In the DSP lib files like arm_conv_f32, arm_fir_f32, the algorithm implementation in Cortex-M3/M4 and in Cortex-M0 is different. i.e., loop unrolling is used in M3/M4 and it is not used in M0.
Pls tell me the reason behind it. Is there any advantage of using loop unrolling in M3/M4.
Thanks
Indu
Loop-unrolling is used in order to gain speed.
This is accomplished by reducing the number of instructions that branch back in a loop, because such branches use clock cycles on doing no useful work.
-But the cost is program-space.
I believe the reason that the loops are not normally unrolled on the Cortex-M0, is that most Cortex-M0 microcontrollers have very little program space.
But if you are using a LPC43xx, you will have plenty of program space, so you can change the settings, so loop-unrolling is enabled.
Loop-unrolling will gain speed on all Cortex-M0, Cortex-M0+, Cortex-M3 and Cortex-M4 devices.
However, I think that loop-unrolling will not gain any speed at all on Cortex-M7, because this architecture has a Branch Predictor and a Branch Target Address Unit, which I believe would make branches execute in zero clock cycles.
The main advantage of loop unrolling is to schedule the memory accesses better. There can also be savings in regsiter moves and branches but they're normally secondary. Sometimes also one can merge memory accesses and save a bit that way.

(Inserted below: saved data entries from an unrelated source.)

/-! ### Barriers -/

/-- A recorded arrival (R87, R94). `who` is a local rank, or a strand's name at tile scope. -/
structure Arrival where
  who : Nat
  value : Option Word
  code : BitVec 16
  forced : Bool
  time : Nat
  /-- At tile scope, the stores that its strand knows: pairs of a strand and a count of its stores (R72). -/
  knows : List (Nat × Nat)
  deriving DecidableEq, Repr

/-- An open phase (R20, R87). -/
structure Phase where
  rop : Option BOp
  cnt : Option Nat
  arrivals : List Arrival
  /-- Parts of peers at pod scope. -/
  peers : List PodPart
  /-- Requests of a pod exchange have been sent to the peers. -/
  sent : Bool
  /-- The peers have heard what a pod exchange came to here (R81, R95). -/
  told : Bool
  /-- The exchange has run. -/
  exchanged : Bool
  exFail : Bool
  xbytes : Nat
  deriving DecidableEq, Repr

/-- Results that a phase slot keeps until superstep k + 4 completes (R92), with the pod time and CYCLE of the completion and
the stores that its arrivals knew (R23, R72). -/
structure Result where
  value : Word
  status : Word
  time : Nat
  cycle : Nat
  knows : List (Nat × Nat)
  deriving DecidableEq, Repr

/-- Whose arrival stalls: a strand's at BAR, with D and DS, or at BARA, with its ticket register, or one that the device
records on a participant's behalf (R94). -/
inductive StallKind where
  | bar (d ds : SReg)
  | bara (d : SReg)
  | forced
  deriving DecidableEq, Repr

/-- An arrival stalled at a fifth phase (R20). `chk` says that it stated its phase (R88). -/
structure Stalled where
  kind : StallKind
  lrank : Nat
  uid : Nat
  step : Nat
  chk : Bool
  rop : BOp
  cnt : Nat
  value : Word
  code : BitVec 16
  deriving DecidableEq, Repr

/-- A barrier unit of a team (R18, R20). Phases and results are keyed by superstep. -/
structure BarUnit where
  step : Nat
  phases : Table Phase
  results : Table Result
  stalled : List Stalled
  deriving DecidableEq, Repr

/-! ### Work in flight -/

/-- An outstanding copy (R132, R150). -/
structure CopyOp where
  who : Issuer
  dst : Shape
  src : Shape
  ctr : Word
  amount : Word
  /-- The combining operation of CPYA. -/
  op : Option ROp
  /-- The superstep of a deferred copy (R74). -/
  step : Option (Scope × Nat)
  /-- Source elements, in transfer order, as level memory held them at issue, or as a peer returned them (R73), and whether
  each is poisoned. -/
  snap : List (Nat × Bool)
  /-- STEP.POD and the pod time at issue, or as the exchange of a deferred copy begins, which a read in space 5 carries (R73,
  R74). -/
  seen : Nat
  seenAt : Nat
  /-- Bytes of the chunk under way that a peer has returned, by offset, with their poison. -/
  got : Table (Byte × Bool)
  /-- `snap` holds the whole source: false for a source in space 5 that the peer has not returned. -/
  fetched : Bool
  /-- A deferred copy that its home has accepted (R83). -/
  accepted : Bool
  /-- The next chunk (R66). -/
  chunk : Nat
  /-- Landings, or writes to a peer, that are still in flight. -/
  pending : Nat
  /-- The increment that has been posted behind bytes that are queued at the same port (R245). -/
  posted : Option Nat
  /-- A landing of it was diverted (R84). -/
  diverted : Bool
  /-- Byte ranges of its source that were changed before it was read (R74, R144). -/
  touched : List (Nat × Nat)
  /-- Bytes of it that BYTES has counted (R262). -/
  counted : Nat
  deriving DecidableEq, Repr

/-- A copy that has been performed, until its counter has advanced or a FENCE of its issuer has returned: a change of its
source meanwhile still undoes its destination (R74, R144). `comb` says that it combined elements, and `inc` is its increment
in flight. -/
structure DoneCopy where
  id : Nat
  who : Issuer
  dst : Shape
  src : Shape
  comb : Bool
  inc : Option Nat
  deriving DecidableEq, Repr

/-- An AMO in flight (R76, R307). -/
structure AmoOp where
  who : Issuer
  ty : Fmt
  op : ROp
  a : Shape
  d : SReg
  v : Word
  deriving DecidableEq, Repr

/-- A fill of a scalar register on its way (R101, R186). -/
structure FillOp where
  who : Issuer
  d : SReg
  v : Word
  poisoned : Bool
  /-- The site that it comes from (R10). -/
  home : Nat
  deriving DecidableEq, Repr

/-- A pending RED (R77, R83, R351). -/
structure RedOp where
  who : Issuer
  d : Shape
  ty : Fmt
  op : ROp
  wd : Bool
  vec : Bool
  v : VReg
  step : Nat
  accepted : Bool
  /-- Peers' answers that it awaits (R63). -/
  pending : Nat
  deriving DecidableEq, Repr

/-- A space-5 request that awaits its answer (R63): the copy chunk, AMO, copy write or RED it serves. -/
inductive RemoteWait where
  | copyRead (copy chunk ofs : Nat)
  | copyWrite (copy chunk : Nat)
  | amo (amo : Nat)
  | red (reds : List Nat)
  deriving DecidableEq, Repr

/-- A deferred write or RED received from a peer for a pod exchange (R63, R74). -/
structure PeerWork where
  src : Nat
  quad : Nat
  /-- The traffic class it came in on (R238). -/
  cls : Nat
  tag : Nat
  team : Nat
  hnd : BitVec 32
  ofs : Nat
  kind : RemoteKind
  deriving DecidableEq, Repr

/-! ### Launching (R152 to R161) -/

/-- States of a hardware queue slot (R155). -/
inductive SlotState where
  | free | load | idle | ready | active | wait
  deriving DecidableEq, Repr

/-- A hardware queue slot (R155, R156). -/
structure QSlot where
  st : SlotState
  /-- The user queue it holds. -/
  queue : Nat
  prio : Nat
  /-- Pod time at which it was mapped. -/
  mapped : Nat
  /-- Pod time since which it is idle. -/
  idleSince : Nat
  /-- Its quantum has expired. -/
  expired : Bool
  deriving DecidableEq, Repr

/-- A rung queue that no slot holds (R154). -/
structure Pending where
  queue : Nat
  prio : Nat
  deriving DecidableEq, Repr

/-- A packet that waits for tiles or, as a gang member with its tiles, for TICK (R159, R161). -/
structure Launch where
  slot : Nat
  queue : Nat
  packet : BitVec 1024
  prio : Nat
  /-- Tiles that a gang member holds, by local rank, and since which pod time (R262). -/
  tiles : Option (List Nat)
  since : Nat
  deriving DecidableEq, Repr

/-- What a package has heard of a gang (R161): PEERUID by member whose READY came, and an ABORT. -/
structure Gang where
  heard : Table Word
  aborted : Bool
  deriving DecidableEq, Repr

/-! ### Links (R196 to R210) -/

/-- States of a quad (R202). -/
inductive QuadState where
  | down | quiesce | drain | reconfigure | train | agree | map | up
  deriving DecidableEq, Repr

/-- The code of a quad state (R202). -/
def QuadState.code : QuadState → Nat
  | .down => 0 | .quiesce => 1 | .drain => 2 | .reconfigure => 3 | .train => 4 | .agree => 5 | .map => 6 | .up => 7

/-- A SerDes quad (R196, R202 to R207). -/
structure Quad where
  st : QuadState
  pers : Nat
  att : Nat
  turn : Bool
  txuse : BitVec 8
  rxuse : BitVec 8
  rate : Nat
  peerGen : BitVec 12
  peerAcc : BitVec 10
  peer : Word
  /-- Lanes that trained here, and the highest rate offered: what the next training is limited to (R205). -/
  good : BitVec 8
  offer : Nat
  /-- Measured link delay in ns (R209). -/
  delay : Nat
  /-- It retrains, and holds what was routed to it (R204). -/
  retraining : Bool
  /-- Its peer is a Solsor package (R205). -/
  solsor : Bool
  deriving DecidableEq, Repr

/-- Running totals of one class on one link (R210); `part` flits of the message at the head have been sent. -/
structure Credit where
  sent : BitVec 32
  freed : BitVec 32
  lastFreed : BitVec 32
  part : Nat
  deriving DecidableEq, Repr

/-- An entry of the UEC endpoint table (R199). -/
structure UecEntry where
  ip : Nat
  endpoint : Nat
  port : Nat
  key : Nat
  deriving DecidableEq, Repr

/-- A request over the pod that awaits its answer (R63, R203). -/
structure Remote where
  peer : Nat
  quad : Nat
  /-- The traffic class it went out on (R238). -/
  cls : Nat
  wait : RemoteWait
  deriving DecidableEq, Repr

/-! ### Virga (R211 to R237) -/

/-- How a graph stands (R218, R220). -/
inductive GraphState where
  | loading | loaded | failed
  deriving DecidableEq, Repr

/-- A graph that the package holds (R218). -/
structure Graph where
  who : Issuer
  st : GraphState
  /-- Where the image lies: an address word of the issuer (R29). -/
  addr : Word
  image : List Byte
  ctr : Word
  amount : Word
  cause : Nat
  node : Nat
  /-- The next run number. -/
  next : Nat
  /-- Runs of it that have started, for the matching of R225. -/
  count : Nat
  /-- Bytes changed while it loads, by virtual key (R218). -/
  touched : List (Nat × Nat)
  deriving DecidableEq, Repr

daith wrote: The main advantage of loop unrolling is to schedule the memory accesses better.
daith wrote:
The main advantage of loop unrolling is to schedule the memory accesses better.
Yes this is true; I didn't think about that, because the question was about Cortex-M0, where scheduling of LDR instructions won't matter.
Still, it's possible to merge memory access on the Cortex-M0, which in some cases can change the task from being impossible to being possible.